* [WHAT YOU ARE ASKED TO DO] Across the entries that follow, work out the number of lines containing the string "hvcClosed", and state it alone.

Stored data entries
/-- One picture goes out in output order (R438, R440). -/
def putOut (d : Dev) (s : Nat) : Dev :=
  let d := d.passGhosts s
  let x := d.hs s
  match firstOut x.dpb with
  | none => d
  | some f =>
    let due := d.hvcLatch s x.shown
    let d := d.putHs s { x with dpb := x.dpb.erase f, shown := x.shown + 1 }
    if f.write then
      let w : FsFrame := ⟨x.fs, decBlocks x.w x.h f, due, if f.bad then 256 else 0, none, (Requester.hevc x.live).cls, none⟩
      let d := { d with cmp := { d.cmp with waiting := d.cmp.waiting ++ [w] } }
      let d := d.cnt (R.HVC_S_PICTURES s)
      if f.bad then d.cnt (R.HVC_S_CONCEALED s) else d
    else d

/-- The core writes a picture into its session's decoded picture buffer and nowhere else (R439): which bytes of the buffer change, and to
what, is a free value (log entry 127). -/
def dpbWrite (d : Dev) (s : Nat) : Dev :=
  let size := 4096 * d.lv (R.HVC_S_DPB_BYTES s)
  if size = 0 then d else
  let off := d.freeVal 46 % size
  let d := d.drawn
  let n := 1 + d.freeVal 47 % (size - off)
  let d := d.drawn
  { d.memWrite (d.lvPair (R.HVC_S_DPB_BASE_LO s) (R.HVC_S_DPB_BASE_HI s) + off) ((List.range n).map fun j => BitVec.ofNat 8 (Config.freeValue 48 (d.free + j)))
      (Requester.hevc (d.hs s).live).cls with free := d.free + n }

/-- A decoded picture is complete: where it has concealed CTUs, they come from the picture before (R440). -/
def decDone (d : Dev) (s : Nat) (p : HPic) : Dev :=
  let x := d.hs s
  let img : HImage := (p.name, p.gone) :: (if p.gone = [] then [] else x.last)
  let f : HFrame := ⟨x.cvs, p.poc, img, x.depths.1, x.depths.2.1, x.depths.2.2, p.bad, x.joined && !x.wait, false⟩
  let d := (d.putHs s { x with pic := none, last := img, dpb := x.dpb ++ [f] }).dpbWrite s
  (List.range p.bump).foldl (fun d _ => d.putOut s) d

end Dev

/-- A picture whose rows are all done is complete (R434, R438); a session that is closing closes with it (R422). -/
def actPictureDone (s : Nat) (d : Dev) : Dev :=
  match (d.hs s).pic with
  | none => d
  | some p =>
    if p.row < p.rows then d else
    let closing := (d.hs s).closing
    let d := if (d.hs s).dec then d.decDone s p else d.encDone s p
    if closing then d.hvcClosed s else d

/-- A picture is not complete within three periods (R435, Table 15-3): the rest is fallback from its next CTU, or concealed. How far the row
in hand has come is a free value. A BULK session's turn ends with its picture (R420). -/
def actPictureWatchdog (s : Nat) (m : List Host.Cell) (d : Dev) : Dev :=
  match (d.hs s).pic with
  | none => d
  | some p =>
    let since := if (d.hs s).dec then p.due else p.latch
    let i := b2n (d.hs s).dec
    let period := if (d.hs s).dec then d.hvcPeriod s else p.set.period
    if p.rows ≤ p.row ∨ sext 48 (d.wtm.wln + 2 ^ 48 - since) < ((3 * period / 256 : Nat) : Int) then d else
    let cut := if d.hvc.core.getD i none = some s then d.freeVal 49 % Nat.max 1 p.cols else 0
    let d := d.drawn.cnt (R.HVC_S_WATCHDOG s)
    let p := if (d.hs s).dec then { p with row := p.rows, bad := true, gone := p.gone ++ [(p.row * p.cols, p.rows * p.cols)] } else
      (List.range (p.rows - p.row - 1)).foldl (fun p _ => Dev.codeRow m d s none p) (Dev.codeRow m d s (some cut) { p with wd := true, fallback := p.fallback || cut = 0 })
    let d := d.putHs s { d.hs s with pic := some p }
    let d := { d with hvc := { d.hvc with core := d.hvc.core.map fun c => if c = some s then none else c } }
    if !(d.hs s).live && decide (d.hvc.turn.getD i 0 = s) then { d with hvc := { d.hvc with turn := setV d.hvc.turn i ((s + 1) % 32) } } else d

/-- The place of an access unit that is discarded (R440): after what the decoded picture buffer holds. -/
def Dev.ghostOf (x : HSession) : HFrame :=
  let last := x.dpb.foldl (fun b f => if Dev.outBefore b f then f else b) ⟨x.cvs, 0, [], 10, 10, false, false, false, true⟩
  { last with ghost := true }

/-- The decoder takes the next access unit of its ring (R438 to R441). -/
def takeAu (s : Nat) (flush : Bool) (m : List Host.Cell) (d : Dev) : Dev :=
  let x := d.hs s
  if !x.open_ || !x.dec || x.closing || x.pic.isSome || d.cm R.HVC_CTRL_EN = 0 then d else
  let size := Nat.max 1 (4096 * d.lv (R.HVC_S_BUF_BYTES s))
  let base := d.lvPair (R.HVC_S_BUF_BASE_LO s) (R.HVC_S_BUF_BASE_HI s)
  let off := d.rd (R.HVC_S_DEV_PTR s)
  let n := (d.rd (R.HVC_S_CLI_PTR s) % size + size - off) % size
  let bs := Dev.ringRead m base size off n
  let len := Nat.min (Hevc.auLength bs flush) n
  if len = 0 then d else
  let keys := Dev.hvcPicKeys s
  let d := (d.wr (R.HVC_S_DEV_PTR s) ((off + len) % size)).applyComm fun k => keys.contains k
  let x := { x with flush := false }
  let units := Hevc.layer0 (bs.take len)
  let irap := units.any Hevc.isIrap
  let au := Config.hevcParse units.flatten
  let ok := match au.sps with
    | none => x.spsOk
    | some p => Hevc.spsFits p && decide (p.width - p.cropCols = x.w) && decide (p.height - p.cropRows = x.h)
        && decide (Config.hevcDpbBytes p ≤ 4096 * d.lv (R.HVC_S_DPB_BYTES s))
  let d := if au.sps.isSome && !ok then d.cnt (R.HVC_S_SPS_REFUSED s) else d
  let x := { x with spsOk := ok }
  if !ok then d.putHs s x else
  let x := { x with
    depths := (au.sps.map fun (p : Config.HevcSps) => (p.depthY, p.depthC, decide (p.chroma = 1))).getD x.depths
    cvs := if units.any Hevc.newCvs then x.cvs + 1 else x.cvs }
  if !au.decodable then d.putHs s { x with n := x.n + 1, dpb := x.dpb ++ [Dev.ghostOf x], shown := x.shown } else
  let d := d.addCnt (R.HVC_S_SYNTAX_ERR s) au.bad.length
  let begin_ (needed : Bool) (old : Option Nat) (ok : Bool) : Option Nat := match au.recovery with
    | some (c, e) => if needed && (e || ok) then some (old.getD (au.poc + c)) else old
    | none => old
  let ended (r : Option Nat) : Bool := irap || (match r with
    | some p => decide (p ≤ au.poc)
    | none => false)
  let recover := begin_ (!x.joined) x.recover true
  let exact := begin_ x.wait x.exact false
  let joined := x.joined || ended recover
  let wait := x.wait && !ended exact
  let first := Nat.min len (size - off)
  let dpb := d.unreadable (d.lvPair (R.HVC_S_DPB_BASE_LO s) (R.HVC_S_DPB_BASE_HI s)) (4096 * d.lv (R.HVC_S_DPB_BYTES s))
  let dram := d.unreadable (base + off) first || d.unreadable base (len - first) || (!irap && dpb && d.freeVal 45 % 2 = 1)
  let d := d.drawn
  let ctus := Dev.ctuCols x.w * Dev.ctuCols x.h
  let gone := au.bad ++ if dram then [(d.freeVal 50 % Nat.max 1 ctus, ctus)] else []
  let d := d.drawn
  let pic : HPic :=
    { n := x.n, latch := if x.live then d.hvcLatch s x.n else d.wtm.wln, due := d.wtm.wln, repeat_ := false, row := 0, rows := Dev.ctuCols x.h,
      cols := Dev.ctuCols x.w, bits := 0, heads := [], hold := false, rowBits := [], name := Config.hevcDecoded x.last units.flatten, qp := 0, type := 0, k := 0,
      fallback := false, wd := false, poc := au.poc, bad := !au.bad.isEmpty || au.lostRef || dram || !joined, bump := au.bump
      src := 0, set := d.encSet s, from_ := none, ref := 0, paired := false, gone := gone }
  (d.putHs s { x with pic := some pic, joined := joined, wait := wait, recover := if joined then none else recover
                      exact := if wait then exact else none, n := x.n + 1 }).wrb
    (R.HVC_S_STATUS_MIRROR_WAIT s) wait

/-- ACCESS_UNIT_TAKE (R438): also where a flush waits for the picture in progress. -/
def actAuTake (s : Nat) (m : List Host.Cell) (d : Dev) : Dev := takeAu s (d.hs s).flush m d

/-- SESSION.CMD.FLUSH (R438). -/
def actSessionFlush (s : Nat) (m : List Host.Cell) (d : Dev) : Dev :=
  let x := d.hs s
  if !x.open_ || !x.dec then d
  else if x.pic.isSome then d.putHs s { x with flush := true } else takeAu s true m d

/-- A write of RESTART_ARM (R436, W1S). -/
def actRestartArm (v : Nat) (d : Dev) : Dev := if bit v 0 then d.wr R.HVC_RESTART_ARM_ARM 1 else d

namespace Dev

/-- The LIVE encode sessions begin a new coded video sequence, at an armed restart or after a takeover (R436, R437). -/
def hvcNewCvs (d : Dev) (armed : Bool) : Dev :=
  { d with hvc := { d.hvc with sessions := d.hvc.sessions.map fun x =>
      if x.open_ && x.live && !x.dec then { x with coded := 0, rowBits := [], fresh := armed } else x } }

/-- The HEVC block at a line boundary: an armed paired restart, then the latches (R424, R436). -/
def hvcLine (m : List Host.Cell) (d : Dev) : Dev :=
  let at_ := d.rdPair R.HVC_RESTART_AT_LO R.HVC_RESTART_AT_HI
  let d := if d.rdb R.HVC_RESTART_ARM_ARM && decide (0 ≤ sext 48 (d.wtm.wln + 2 ^ 48 - at_)) then (d.hvcNewCvs true).wr R.HVC_RESTART_ARM_ARM 0 else d
  (List.range 32).foldl (fun d s => (d.encCatch s).encLatch m s) d

/-- Mirror mode begins on the incoming device: its LIVE sessions withhold output (R436, R441), that of pictures decoded before among it. -/
def hvcMirror (d : Dev) : Dev :=
  (List.range 32).foldl (fun d s =>
    let x := d.hs s
    let dpb := if x.dec then x.dpb.map fun f => { f with write := false } else x.dpb
    if x.open_ && x.live then (d.putHs s { x with wait := true, dpb := dpb }).wr (R.HVC_S_STATUS_MIRROR_WAIT s) 1 else d) d

/-- Mirror mode ends on the device that was to come in: nothing is withheld any more (R436, R441). -/
def hvcUnmirror (d : Dev) : Dev :=
  (List.range 32).foldl (fun d s =>
    let x := d.hs s
    if x.wait then (d.putHs s { x with wait := false }).wr (R.HVC_S_STATUS_MIRROR_WAIT s) 0 else d) d

/-- A device leaves LIVE: its BULK sessions close with STATE (R437). -/
def hvcLeaveLive (d : Dev) : Dev :=
  (List.range 32).foldl (fun d s =>
    if (d.hs s).open_ && !(d.hs s).live then (d.hvcClosed s).wr (R.HVC_S_STATUS_ERROR s) 4 else d) d

/-- The engines stop (R342): every session closes. -/
def hvcStop (d : Dev) : Dev :=
  (List.range 32).foldl (fun d s => if (d.hs s).open_ then d.hvcClosed s else d) d

/-- The windward's stream offset of a session at a paired restart (R436). -/
def hvcOffset (d : Dev) (s bytes : Nat) : Dev := d.putHs s { d.hs s with bytes := bytes }

end Dev

def execCtuRowDone (dec : Bool) (s : State) : Host.Outcome State Fault Refusal := run s fun m d => actCtuRow dec m d
def execPictureComplete (session : Fin 32) (s : State) : Host.Outcome State Fault Refusal := run s fun _ d => actPictureDone session d
def execPictureWatchdog (session : Fin 32) (s : State) : Host.Outcome State Fault Refusal := run s fun m d => actPictureWatchdog session m d
def execAccessUnitTake (session : Fin 32) (s : State) : Host.Outcome State Fault Refusal := run s fun m d => actAuTake session m d

end Sys2Proof.Machine
end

* [ANSWER SPACE] 3